Your instructions
The full listing is needed, transcribed word for word.

Input records
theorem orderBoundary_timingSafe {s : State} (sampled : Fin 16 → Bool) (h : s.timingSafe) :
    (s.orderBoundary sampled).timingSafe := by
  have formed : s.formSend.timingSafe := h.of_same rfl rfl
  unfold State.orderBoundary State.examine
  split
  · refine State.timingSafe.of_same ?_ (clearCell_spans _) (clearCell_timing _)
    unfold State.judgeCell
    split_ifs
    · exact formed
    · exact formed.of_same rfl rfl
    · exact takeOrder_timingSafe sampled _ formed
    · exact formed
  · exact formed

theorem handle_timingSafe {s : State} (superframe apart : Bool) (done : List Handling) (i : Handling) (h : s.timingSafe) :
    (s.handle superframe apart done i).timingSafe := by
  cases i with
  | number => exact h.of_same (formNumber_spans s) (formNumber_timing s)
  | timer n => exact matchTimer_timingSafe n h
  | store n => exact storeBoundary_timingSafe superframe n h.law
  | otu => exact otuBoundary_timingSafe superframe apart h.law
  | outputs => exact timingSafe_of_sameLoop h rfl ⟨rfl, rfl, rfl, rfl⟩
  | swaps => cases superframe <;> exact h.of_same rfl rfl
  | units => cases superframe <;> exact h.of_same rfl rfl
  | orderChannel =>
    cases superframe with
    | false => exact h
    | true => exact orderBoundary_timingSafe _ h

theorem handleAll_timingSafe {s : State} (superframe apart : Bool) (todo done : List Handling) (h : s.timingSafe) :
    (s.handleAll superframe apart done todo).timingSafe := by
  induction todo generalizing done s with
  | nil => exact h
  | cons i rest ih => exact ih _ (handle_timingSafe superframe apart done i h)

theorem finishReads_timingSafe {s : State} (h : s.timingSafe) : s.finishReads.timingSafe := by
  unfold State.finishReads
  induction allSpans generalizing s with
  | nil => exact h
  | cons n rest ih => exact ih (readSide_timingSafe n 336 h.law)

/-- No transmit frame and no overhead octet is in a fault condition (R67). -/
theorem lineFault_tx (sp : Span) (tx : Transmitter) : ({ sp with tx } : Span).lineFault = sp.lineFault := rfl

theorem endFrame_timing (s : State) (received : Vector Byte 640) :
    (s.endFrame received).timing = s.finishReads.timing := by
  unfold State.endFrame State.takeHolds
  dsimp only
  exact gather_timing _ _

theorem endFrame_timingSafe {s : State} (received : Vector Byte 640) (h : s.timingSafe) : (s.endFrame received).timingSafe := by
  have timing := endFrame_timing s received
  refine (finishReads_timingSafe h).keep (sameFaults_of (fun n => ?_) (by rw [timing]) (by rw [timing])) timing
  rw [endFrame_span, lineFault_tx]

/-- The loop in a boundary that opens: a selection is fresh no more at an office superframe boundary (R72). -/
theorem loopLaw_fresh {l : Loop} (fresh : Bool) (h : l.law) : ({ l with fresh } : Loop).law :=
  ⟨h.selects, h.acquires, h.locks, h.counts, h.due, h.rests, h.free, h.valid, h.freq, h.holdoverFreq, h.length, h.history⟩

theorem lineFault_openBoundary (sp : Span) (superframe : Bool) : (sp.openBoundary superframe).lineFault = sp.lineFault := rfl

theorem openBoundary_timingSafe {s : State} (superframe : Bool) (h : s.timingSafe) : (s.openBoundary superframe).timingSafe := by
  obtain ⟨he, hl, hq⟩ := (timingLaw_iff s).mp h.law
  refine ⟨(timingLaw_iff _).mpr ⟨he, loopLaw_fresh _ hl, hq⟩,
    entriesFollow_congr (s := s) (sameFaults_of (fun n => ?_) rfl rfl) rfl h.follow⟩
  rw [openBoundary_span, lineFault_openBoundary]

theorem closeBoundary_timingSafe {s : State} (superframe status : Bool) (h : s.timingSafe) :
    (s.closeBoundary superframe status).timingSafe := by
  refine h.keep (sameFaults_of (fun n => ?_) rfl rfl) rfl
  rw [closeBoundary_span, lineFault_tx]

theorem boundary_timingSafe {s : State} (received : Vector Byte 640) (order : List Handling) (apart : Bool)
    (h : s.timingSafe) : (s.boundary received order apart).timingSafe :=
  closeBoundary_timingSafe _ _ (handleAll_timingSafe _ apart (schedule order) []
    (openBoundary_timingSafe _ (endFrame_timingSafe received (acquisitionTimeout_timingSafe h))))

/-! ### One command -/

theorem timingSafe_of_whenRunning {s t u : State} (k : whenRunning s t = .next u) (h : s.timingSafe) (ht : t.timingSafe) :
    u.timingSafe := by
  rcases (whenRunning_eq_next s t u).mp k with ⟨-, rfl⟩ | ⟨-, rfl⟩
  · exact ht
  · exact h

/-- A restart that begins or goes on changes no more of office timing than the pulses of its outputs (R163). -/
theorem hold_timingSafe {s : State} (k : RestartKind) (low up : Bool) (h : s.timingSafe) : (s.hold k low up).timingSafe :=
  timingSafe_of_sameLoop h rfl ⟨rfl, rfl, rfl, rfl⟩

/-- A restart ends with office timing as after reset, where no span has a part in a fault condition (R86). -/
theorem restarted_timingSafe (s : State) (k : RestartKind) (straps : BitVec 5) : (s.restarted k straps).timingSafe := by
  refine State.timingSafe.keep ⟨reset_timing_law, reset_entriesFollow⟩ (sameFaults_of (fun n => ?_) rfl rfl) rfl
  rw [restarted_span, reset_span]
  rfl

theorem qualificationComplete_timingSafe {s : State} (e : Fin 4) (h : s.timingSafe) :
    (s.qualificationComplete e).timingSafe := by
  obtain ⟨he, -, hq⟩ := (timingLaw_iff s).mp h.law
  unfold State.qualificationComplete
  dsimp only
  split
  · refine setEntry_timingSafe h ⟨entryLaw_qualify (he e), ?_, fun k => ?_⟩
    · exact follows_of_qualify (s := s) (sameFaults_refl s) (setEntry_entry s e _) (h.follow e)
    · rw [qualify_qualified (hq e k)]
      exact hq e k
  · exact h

Result for this task
theorem orderBoundary_timingSafe {s : State} (sampled : Fin 16 → Bool) (h : s.timingSafe) :
    (s.orderBoundary sampled).timingSafe := by
  have formed : s.formSend.timingSafe := h.of_same rfl rfl
  unfold State.orderBoundary State.examine
  split
  · refine State.timingSafe.of_same ?_ (clearCell_spans _) (clearCell_timing _)
    unfold State.judgeCell
    split_ifs
    · exact formed
    · exact formed.of_same rfl rfl
    · exact takeOrder_timingSafe sampled _ formed
    · exact formed
  · exact formed

theorem handle_timingSafe {s : State} (superframe apart : Bool) (done : List Handling) (i : Handling) (h : s.timingSafe) :
    (s.handle superframe apart done i).timingSafe := by
  cases i with
  | number => exact h.of_same (formNumber_spans s) (formNumber_timing s)
  | timer n => exact matchTimer_timingSafe n h
  | store n => exact storeBoundary_timingSafe superframe n h.law
  | otu => exact otuBoundary_timingSafe superframe apart h.law
  | outputs => exact timingSafe_of_sameLoop h rfl ⟨rfl, rfl, rfl, rfl⟩
  | swaps => cases superframe <;> exact h.of_same rfl rfl
  | units => cases superframe <;> exact h.of_same rfl rfl
  | orderChannel =>
    cases superframe with
    | false => exact h
    | true => exact orderBoundary_timingSafe _ h

theorem handleAll_timingSafe {s : State} (superframe apart : Bool) (todo done : List Handling) (h : s.timingSafe) :
    (s.handleAll superframe apart done todo).timingSafe := by
  induction todo generalizing done s with
  | nil => exact h
  | cons i rest ih => exact ih _ (handle_timingSafe superframe apart done i h)

theorem finishReads_timingSafe {s : State} (h : s.timingSafe) : s.finishReads.timingSafe := by
  unfold State.finishReads
  induction allSpans generalizing s with
  | nil => exact h
  | cons n rest ih => exact ih (readSide_timingSafe n 336 h.law)

/-- No transmit frame and no overhead octet is in a fault condition (R67). -/
theorem lineFault_tx (sp : Span) (tx : Transmitter) : ({ sp with tx } : Span).lineFault = sp.lineFault := rfl

theorem endFrame_timing (s : State) (received : Vector Byte 640) :
    (s.endFrame received).timing = s.finishReads.timing := by
  unfold State.endFrame State.takeHolds
  dsimp only
  exact gather_timing _ _

theorem endFrame_timingSafe {s : State} (received : Vector Byte 640) (h : s.timingSafe) : (s.endFrame received).timingSafe := by
  have timing := endFrame_timing s received
  refine (finishReads_timingSafe h).keep (sameFaults_of (fun n => ?_) (by rw [timing]) (by rw [timing])) timing
  rw [endFrame_span, lineFault_tx]

/-- The loop in a boundary that opens: a selection is fresh no more at an office superframe boundary (R72). -/
theorem loopLaw_fresh {l : Loop} (fresh : Bool) (h : l.law) : ({ l with fresh } : Loop).law :=
  ⟨h.selects, h.acquires, h.locks, h.counts, h.due, h.rests, h.free, h.valid, h.freq, h.holdoverFreq, h.length, h.history⟩

theorem lineFault_openBoundary (sp : Span) (superframe : Bool) : (sp.openBoundary superframe).lineFault = sp.lineFault := rfl

theorem openBoundary_timingSafe {s : State} (superframe : Bool) (h : s.timingSafe) : (s.openBoundary superframe).timingSafe := by
  obtain ⟨he, hl, hq⟩ := (timingLaw_iff s).mp h.law
  refine ⟨(timingLaw_iff _).mpr ⟨he, loopLaw_fresh _ hl, hq⟩,
    entriesFollow_congr (s := s) (sameFaults_of (fun n => ?_) rfl rfl) rfl h.follow⟩
  rw [openBoundary_span, lineFault_openBoundary]

theorem closeBoundary_timingSafe {s : State} (superframe status : Bool) (h : s.timingSafe) :
    (s.closeBoundary superframe status).timingSafe := by
  refine h.keep (sameFaults_of (fun n => ?_) rfl rfl) rfl
  rw [closeBoundary_span, lineFault_tx]

theorem boundary_timingSafe {s : State} (received : Vector Byte 640) (order : List Handling) (apart : Bool)
    (h : s.timingSafe) : (s.boundary received order apart).timingSafe :=
  closeBoundary_timingSafe _ _ (handleAll_timingSafe _ apart (schedule order) []
    (openBoundary_timingSafe _ (endFrame_timingSafe received (acquisitionTimeout_timingSafe h))))

/-! ### One command -/

theorem timingSafe_of_whenRunning {s t u : State} (k : whenRunning s t = .next u) (h : s.timingSafe) (ht : t.timingSafe) :
    u.timingSafe := by
  rcases (whenRunning_eq_next s t u).mp k with ⟨-, rfl⟩ | ⟨-, rfl⟩
  · exact ht
  · exact h

/-- A restart that begins or goes on changes no more of office timing than the pulses of its outputs (R163). -/
theorem hold_timingSafe {s : State} (k : RestartKind) (low up : Bool) (h : s.timingSafe) : (s.hold k low up).timingSafe :=
  timingSafe_of_sameLoop h rfl ⟨rfl, rfl, rfl, rfl⟩

/-- A restart ends with office timing as after reset, where no span has a part in a fault condition (R86). -/
theorem restarted_timingSafe (s : State) (k : RestartKind) (straps : BitVec 5) : (s.restarted k straps).timingSafe := by
  refine State.timingSafe.keep ⟨reset_timing_law, reset_entriesFollow⟩ (sameFaults_of (fun n => ?_) rfl rfl) rfl
  rw [restarted_span, reset_span]
  rfl

theorem qualificationComplete_timingSafe {s : State} (e : Fin 4) (h : s.timingSafe) :
    (s.qualificationComplete e).timingSafe := by
  obtain ⟨he, -, hq⟩ := (timingLaw_iff s).mp h.law
  unfold State.qualificationComplete
  dsimp only
  split
  · refine setEntry_timingSafe h ⟨entryLaw_qualify (he e), ?_, fun k => ?_⟩
    · exact follows_of_qualify (s := s) (sameFaults_refl s) (setEntry_entry s e _) (h.follow e)
    · rw [qualify_qualified (hq e k)]
      exact hq e k
  · exact h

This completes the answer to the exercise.